Selepas kendali generasi pelopor semakin surut, bahkan sebagian telah berpulang dengan penanda besar mangkatnya Suyatna Anirun, 4 Januari 2002, STB sesungguhnya tidak lagi terlalu dihadapkan pada tantangan fraktalitas. Ihwal sesungguhnya dari persoalan STB masa kini adalah pupusnya komitmen mendasar tentang hakikat studi dan organisasi yang menjadi dasar filosofis kelompok. STB kini laiknya gurun pasir tak bertuan, aktivisnya seolah harus bertempur dengan semangat ronin (samurai tak bertuan). Sebab tuan sesungguhnya, organisasi, sedang limpung lantaran didera krisis akut akibat dua arus iktikad yang bertabrakan dengan hebat.

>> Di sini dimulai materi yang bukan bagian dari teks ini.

-- ==== Sys2Proof/Machine/State.lean ====
section
/-! DEFINITION. Every piece of state the spec gives the block (`10_state.md`, `30_encoding.md` R111,
`60_exceptions.md` R313), plus the few registers it implies, and the state after reset. -/

namespace Sys2Proof.Machine

/-- `PHASE` (`10_state.md` R34). -/
inductive Phase where
  | idle
  | startup
  | tickStart
  | refresh
  | check
  | compute
  | dispatch
  | timing
  | sleep
  | between
  | shutdown
  | halted
deriving DecidableEq, Repr, Inhabited

/-- `LIFE[k]` (`10_state.md` R27). -/
inductive Life where
  | disabled
  | enabled
  | zeroed
  | running
deriving DecidableEq, Repr, Inhabited

/-- `WSTEP[k]` (`10_state.md` R35): `W_T1`, `W_T2`, `W_CMD`, `W_DONE`. -/
inductive WStep where
  | t1
  | t2
  | cmd
  | done
deriving DecidableEq, Repr, Inhabited

/-- Which of an axis's two startup transactions is next (`47_sequencer.md` R252 to R254). -/
inductive StartStep where
  | enable
  | zero
deriving DecidableEq, Repr, Inhabited

/-- A record of `RLOG` (`10_state.md` R45). -/
inductive Report where
  | err (tick : Nat) (axis : AxisIx) (site : Site) (kind : ErrKind)
  | skip (tick : Nat)
  | overrun (tick elapsed : Nat)
deriving DecidableEq, Repr, Inhabited

/-- The value an operation or a register read hands to the host (R111, R112). -/
inductive Value where
  /-- no value -/
  | unit
  | byte (b : Byte)
  | bytes (s : List Byte)
  | bit (b : Bool)
  | nat (n : Nat)
  | rat (q : Rat)
  /-- QOUT -/
  | word (w : BitVec 16)
  | mask (m : BitVec 32)
  /-- a register that may be unset -/
  | optByte (b : Option Byte)
  | optNat (n : Option Nat)
  | optRat (q : Option Rat)
  /-- DEC.MTANG: the `i64` and the degrees (R196) -/
  | angle64 (raw : BitVec 64) (deg : Rat)
  /-- DEC.STANG: the `u32` and the degrees (R198) -/
  | angle32 (raw : BitVec 32) (deg : Rat)
  /-- DEC.STAT2 (R197) -/
  | stat2 (r : Stat2)
  /-- COMPUTE.PD: `TQ[0]`, `TQ[1]` (R264) -/
  | torques (t0 t1 : Rat)
  /-- `VALID[k] = 1` with the three fields, or `none`: `VALID[k] = 0` with no data (`10_state.md` R31) -/
  | axisState (data : Option (BitVec 64 × BitVec 16 × BitVec 16))
  | life (l : Life)
  | phase (p : Phase)
  | wstep (w : WStep)
  | mode (m : Mode)
  | log (r : List Report)
deriving DecidableEq, Repr, Inhabited

/-- The result register of the host port (R111; `00_scope.md` R14). `none` until the first operation. -/
inductive Result where
  | none
  | ok (v : Value)
  | err (e : ErrKind)
  | refused (r : RefuseReason)
deriving DecidableEq, Repr, Inhabited

/-- The setpoints a worker has sampled in its dispatch step so far (`20_memory.md` R82(5); assumption 38). -/
structure Samples where
  p : Option Rat := none
  v : Option Rat := none
  t : Option Rat := none
deriving DecidableEq, Repr, Inhabited

/-- The registers of one axis (`10_state.md` R26 to R35, R46, R48) with its codec instance (R23). -/
structure Axis where
  /-- `AXIS_ID[k]`; `none` is unset (R26) -/
  axisId : Option Byte := none
  /-- `CH_ADDR[k]` (R48; assumption 12) -/
  chAddr : Option Nat := none
  /-- `BAUD[k]` (R48; assumption 12) -/
  baud : Option Nat := none
  /-- `LIFE[k]` (R27) -/
  life : Life := .disabled
  /-- `POS[k]`, an `i64` of hundredths of a degree (R28) -/
  pos : Option (BitVec 64) := none
  /-- `VEL[k]`, an `i16` of hundredths of a degree per second (R29) -/
  vel : Option (BitVec 16) := none
  /-- `TRQ[k]`, an `i16` (R30) -/
  trq : Option (BitVec 16) := none
  /-- `RXQ[k]`, head first (R32) -/
  rxq : List Byte := []
  /-- `TXH[k]`, oldest first (R32) -/
  txh : List Byte := []
  /-- `TQ[k]` (R33) -/
  tq : Option Rat := none
  /-- `WSTEP[k]` (R35) -/
  wstep : WStep := .done
  /-- `P_DES[k]` (R46) -/
  pDes : Rat := 0
  /-- `V_DES[k]` (R46) -/
  vDes : Rat := 0
  /-- `T_FF[k]` (R46) -/
  tFf : Rat := 0
  /-- the setpoints the worker has sampled ahead of its command (`20_memory.md` R82(5); assumption 38) -/
  smp : Samples := {}
  /-- the axis's codec instance (R23, R24) -/
  codec : Codec := {}
  /-- the call time of the read in progress on this channel, by a worker or the sequencer (R65, R313; assumption 7) -/
  wait : Option Nat := none
  /-- the angle of the first refresh transaction, held until the group update (R240; assumption 7) -/
  held : BitVec 64 := 0
deriving DecidableEq, Repr, Inhabited

/-- The host command port (R111). -/
structure Port where
  /-- `OPSEL` -/
  opsel : BitVec 6 := 0
  /-- the operand registers -/
  ops : Operands := {}
  /-- an operation has been placed and not yet run (assumption 37) -/
  start : Bool := false
  /-- the result register -/
  result : Result := .none
deriving DecidableEq, Repr, Inhabited

/-- The state of the block. -/
structure State where
  /-- `ACC` (`10_state.md` R22) -/
  acc : Byte := 0
  /-- the host port's codec instance: host `TXBUF`, `RXBUF` (R23, R24) -/
  host : Codec := {}
  /-- `QOUT` (R25) -/
  qout : BitVec 16 := 0
  /-- `IMPBUF`, 8 bytes (R25) -/
  impbuf : List Byte := List.replicate 8 0
  /-- the per-axis registers -/
  axes : Vector Axis 32 := Vector.replicate 32 {}
  /-- `PHASE` (R34) -/
  phase : Phase := .idle
  /-- `TICKS` (R36) -/
  ticks : Nat := 0
  /-- `T_START` (R37; reset value: assumption 9) -/
  tStart : Nat := 0
  /-- `T_END` (R37; reset value: assumption 9) -/
  tEnd : Nat := 0
  /-- `OVERRUN` (R38) -/
  overrun : Bool := false
  /-- `CANCEL` (R39) -/
  cancel : Bool := false
  /-- `SKIP` (R40) -/
  skip : Bool := false
  /-- `KP` (R41) -/
  kp : Option Rat := none
  /-- `KD` (R41) -/
  kd : Option Rat := none
  /-- `LIMIT` (R42) -/
  limit : Option Rat := none
  /-- `PERIOD` (R43) -/
  period : Option Nat := none
  /-- `T_READ` (R43) -/
  tRead : Option Nat := none
  /-- `MODE` (R44) -/
  mode : Mode := .pd
  /-- `NAX` (R44) -/
  nax : Option Nat := none
  /-- `RLOG`, oldest first (R45) -/
  rlog : List Report := []
  /-- `REQUIRED`: bit `k` is axis `k` (R47) -/
  required : BitVec 32 := BitVec.allOnes 32
  /-- `NOW` (`60_exceptions.md` R313; reset value: assumption 9) -/
  now : Nat := 0
  /-- the axis `Startup` or `Shutdown` is at (R252, R278; assumption 8) -/
  seqAxis : Nat := 0
  /-- the startup transaction that is next (R252 to R254; assumption 8) -/
  seqStep : StartStep := .enable
  /-- the host command port (R111) -/
  port : Port := {}
  /-- the agents' moves still to come (assumption 1) -/
  events : List Event := []
  /-- the place in the round of the block's own agents and time: which of them has its turn next
  (`70_reset_and_hazards.md` R347; assumption 41) -/
  turn : Fin 34 := 0
  /-- how many moves of any agents may still come before that turn (assumption 41) -/
  slack : Nat := 0
  /-- the channel draws still to come (assumption 30) -/
  links : List LinkDraw := []
  /-- how many draws were taken from the opaque constants (assumption 1) -/
  drawn : Nat := 0
deriving DecidableEq, Repr, Inhabited

/-- Why the machine stops. -/
inductive Fault where
  /-- Raised by a step of the sequencer or of a worker that needs a register which RUN has checked (R251) and
  finds it unset or illegal. `60_exceptions.md` R296 says this cannot arise; no run reaches it. Safe: the model
  stops where the spec says nothing (assumption 29). -/
  | configLost
deriving DecidableEq, Repr, Inhabited

/-- Why an instruction has no outcome at all. A refusal the spec describes is not one of these: it is a result
at the port (assumption 5). -/
inductive Refusal where
  /-- Raised by `exec` alone, for an instruction that has no meaning yet. Safe: nothing is claimed of it. -/
  | notModelled (mnemonic : String)
deriving DecidableEq, Repr, Inhabited

/-- The machine right after reset (`10_state.md` R51, `70_reset_and_hazards.md` R330): every field at its reset
value, which stands beside it above. -/
def State.reset : State := {}

end Sys2Proof.Machine
end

Atau paling banter (meminjam istilah seloroh seorang kawan), STB kini tengah bertengger pada sengkarut dikotomistik "STB struktural versus STB kultural". Yang pertama merupakan representasi dari formalitas organisasi dengan segenap kewenangannya, dan yang kedua mewujud dari tradisi infinitas hasrat kreatif yang juga sama-sama tak hendak menyaksikan pengembaraan estetik STB tiba-tiba mogok dan berakhir di persimpangan zaman. Keduanya boleh jadi bertolak dari rasionalitas yang sesungguhnya tak beda: pengabdian estetik STB mesti diteruskan dan disempurnakan!
Adagium "tak ada yang tetap di dunia ini, kecuali perubahan itu sendiri", tampaknya mesti dicermati secara khusus dalam kaitan untuk meneropong persoalan STB masa kini. STB adalah warisan besar, pusaka agung yang melahirkan sejarah teater modern Bandung dengan anak-pinak multigenerasi plasmatiknya yang terus memecah dan membelah diri, dan eksis.
Beban amat berat terutama mengemuka tatkala generasi pemikulnya seolah diserahi tanggung jawab untuk sanggup menggapai keserupaan yang setara dengan capaian primordialitas estetik generasi pelopor. Padahal zaman berubah. Ilmu dan teknologi berubah. Kecenderungan-kecenderungan manusia pun berubah, hingga mengubah tradisi dan sikap-sikap budaya. Manusia pada zamannya berhak mencipta sejarahnya sendiri. Apa salahnya jika generasi pemikul STB leluasa mencipta sejarahnya sendiri, mungkin dengan kejayaannya yang berbeda atau bahkan kejatuhan sama sekali. Biarkan saja, alam akan menuntun dan menyeleksi. Bukankah kebudayaan senantiasa bersifat plasmatik, sedangkan STB adalah protoplasma dalam kebudayaan teater Bandung? Bukankah spirit STB tetap tumbuh dan berkembang dalam jiwa-jiwa kreatif di banyak tubuh personal dan kelompok-kelompok teater?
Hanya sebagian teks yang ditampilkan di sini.